MATERIAL PROVIDED ::
/-- Under `ignore` two words decode alike where the opcode pair and the digits below the arity agree (R72). -/
theorem decode_congr_of_ignore (hignore : cfg.unusedDigits = .ignore)
    (hop : Opcode.ofPair cfg.variant (opcodePair w) = some op) (hpair : opcodePair w' = opcodePair w)
    (hdigit : ∀ k < op.arity, digit (modeSequence w') k = digit (modeSequence w) k) : decode cfg w' = decode cfg w := by
  have hunused : ∀ m, checkUnused cfg op.arity m = .ok () := fun m => by simp [checkUnused, hignore]
  rw [decode_of_ofPair hop, decode_of_ofPair (hpair ▸ hop), hunused, hunused,
    Opcode.header_congr fun k hk => by rw [hdigit k hk]]

end Decode

/-! ### The dst digit -/

/-- The position of an operation's write operand among its operands (R66). -/
def Opcode.dstPosition : Opcode → Option Nat
  | .add => some 2
  | .mul => some 2
  | .input => some 0
  | .output => none
  | .jumpIfTrue => none
  | .jumpIfFalse => none
  | .lessThan => some 2
  | .equals => some 2
  | .halt => none

section Dst

variable {op : Opcode} {p : Nat}

/-- The write operand is the last one (R66). -/
theorem Opcode.arity_of_dstPosition (h : op.dstPosition = some p) : op.arity = p + 1 := by
  cases op <;> cases h <;> rfl

/-- The mode digit of a write operand has to be accepted, and its mode is not kept (R71). -/
theorem Opcode.header_congr_dst {mode mode' : Nat → Except DecodeFailure Mode} (h : op.dstPosition = some p)
    (hlt : ∀ k < p, mode' k = mode k) {m m' : Mode} (hm : mode p = .ok m) (hm' : mode' p = .ok m') :
    op.header mode' = op.header mode := by
  cases op <;> cases h
  case input => simp only [Opcode.header, hm, hm']; rfl
  all_goals simp only [Opcode.header, hlt 0 (by omega), hlt 1 (by omega), hm, hm']; rfl

/-- The opcode pairs with a dst digit, by its position (R66). -/
theorem exists_dstPosition {opc : Int} (h : (p = 2 ∧ opc ∈ [(1 : Int), 2, 7, 8]) ∨ (p = 0 ∧ opc = 3)) :
    ∃ op : Opcode, op.dstPosition = some p ∧ (op.number : Int) = opc := by
  simp only [List.mem_cons, List.not_mem_nil, or_false] at h
  rcases h with ⟨rfl, rfl | rfl | rfl | rfl⟩ | ⟨rfl, rfl⟩
  exacts [⟨.add, rfl, rfl⟩, ⟨.mul, rfl, rfl⟩, ⟨.lessThan, rfl, rfl⟩, ⟨.equals, rfl, rfl⟩, ⟨.input, rfl, rfl⟩]

/-- The unused digits stand above the dst digit, so that setting it does not change their check (R72). -/
theorem checkUnused_add_dst {cfg : Config} {m d : Nat} (hp : digit m p = 0) (hd : d ≤ 9) :
    checkUnused cfg (p + 1) (m + d * 10 ^ p) = checkUnused cfg (p + 1) m := by
  have hdiv : (m + d * 10 ^ p) / 10 ^ (p + 1) = m / 10 ^ (p + 1) := by
    rw [digit] at hp
    rw [pow_succ, ← Nat.div_div_eq_div_mul, ← Nat.div_div_eq_div_mul, Nat.add_mul_div_right _ _ (by positivity)]
    omega
  rw [checkUnused, checkUnused, hdiv]

section Words

variable {cfg : Config} {w : Int} (hop : Opcode.ofPair cfg.variant (opcodePair w) = some op)
  (hdst : op.dstPosition = some p) (hp : Claims.modeDigitAt w p = 0) {d : Nat}

include hop hdst hp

DIRECTIONS FOR THIS TASK ::
All the data needs repeating. Return it exactly.

RESULT OF THE EXERCISE ::
/-- Under `ignore` two words decode alike where the opcode pair and the digits below the arity agree (R72). -/
theorem decode_congr_of_ignore (hignore : cfg.unusedDigits = .ignore)
    (hop : Opcode.ofPair cfg.variant (opcodePair w) = some op) (hpair : opcodePair w' = opcodePair w)
    (hdigit : ∀ k < op.arity, digit (modeSequence w') k = digit (modeSequence w) k) : decode cfg w' = decode cfg w := by
  have hunused : ∀ m, checkUnused cfg op.arity m = .ok () := fun m => by simp [checkUnused, hignore]
  rw [decode_of_ofPair hop, decode_of_ofPair (hpair ▸ hop), hunused, hunused,
    Opcode.header_congr fun k hk => by rw [hdigit k hk]]

end Decode

/-! ### The dst digit -/

/-- The position of an operation's write operand among its operands (R66). -/
def Opcode.dstPosition : Opcode → Option Nat
  | .add => some 2
  | .mul => some 2
  | .input => some 0
  | .output => none
  | .jumpIfTrue => none
  | .jumpIfFalse => none
  | .lessThan => some 2
  | .equals => some 2
  | .halt => none

section Dst

variable {op : Opcode} {p : Nat}

/-- The write operand is the last one (R66). -/
theorem Opcode.arity_of_dstPosition (h : op.dstPosition = some p) : op.arity = p + 1 := by
  cases op <;> cases h <;> rfl

/-- The mode digit of a write operand has to be accepted, and its mode is not kept (R71). -/
theorem Opcode.header_congr_dst {mode mode' : Nat → Except DecodeFailure Mode} (h : op.dstPosition = some p)
    (hlt : ∀ k < p, mode' k = mode k) {m m' : Mode} (hm : mode p = .ok m) (hm' : mode' p = .ok m') :
    op.header mode' = op.header mode := by
  cases op <;> cases h
  case input => simp only [Opcode.header, hm, hm']; rfl
  all_goals simp only [Opcode.header, hlt 0 (by omega), hlt 1 (by omega), hm, hm']; rfl

/-- The opcode pairs with a dst digit, by its position (R66). -/
theorem exists_dstPosition {opc : Int} (h : (p = 2 ∧ opc ∈ [(1 : Int), 2, 7, 8]) ∨ (p = 0 ∧ opc = 3)) :
    ∃ op : Opcode, op.dstPosition = some p ∧ (op.number : Int) = opc := by
  simp only [List.mem_cons, List.not_mem_nil, or_false] at h
  rcases h with ⟨rfl, rfl | rfl | rfl | rfl⟩ | ⟨rfl, rfl⟩
  exacts [⟨.add, rfl, rfl⟩, ⟨.mul, rfl, rfl⟩, ⟨.lessThan, rfl, rfl⟩, ⟨.equals, rfl, rfl⟩, ⟨.input, rfl, rfl⟩]

/-- The unused digits stand above the dst digit, so that setting it does not change their check (R72). -/
theorem checkUnused_add_dst {cfg : Config} {m d : Nat} (hp : digit m p = 0) (hd : d ≤ 9) :
    checkUnused cfg (p + 1) (m + d * 10 ^ p) = checkUnused cfg (p + 1) m := by
  have hdiv : (m + d * 10 ^ p) / 10 ^ (p + 1) = m / 10 ^ (p + 1) := by
    rw [digit] at hp
    rw [pow_succ, ← Nat.div_div_eq_div_mul, ← Nat.div_div_eq_div_mul, Nat.add_mul_div_right _ _ (by positivity)]
    omega
  rw [checkUnused, checkUnused, hdiv]

section Words

variable {cfg : Config} {w : Int} (hop : Opcode.ofPair cfg.variant (opcodePair w) = some op)
  (hdst : op.dstPosition = some p) (hp : Claims.modeDigitAt w p = 0) {d : Nat}

include hop hdst hp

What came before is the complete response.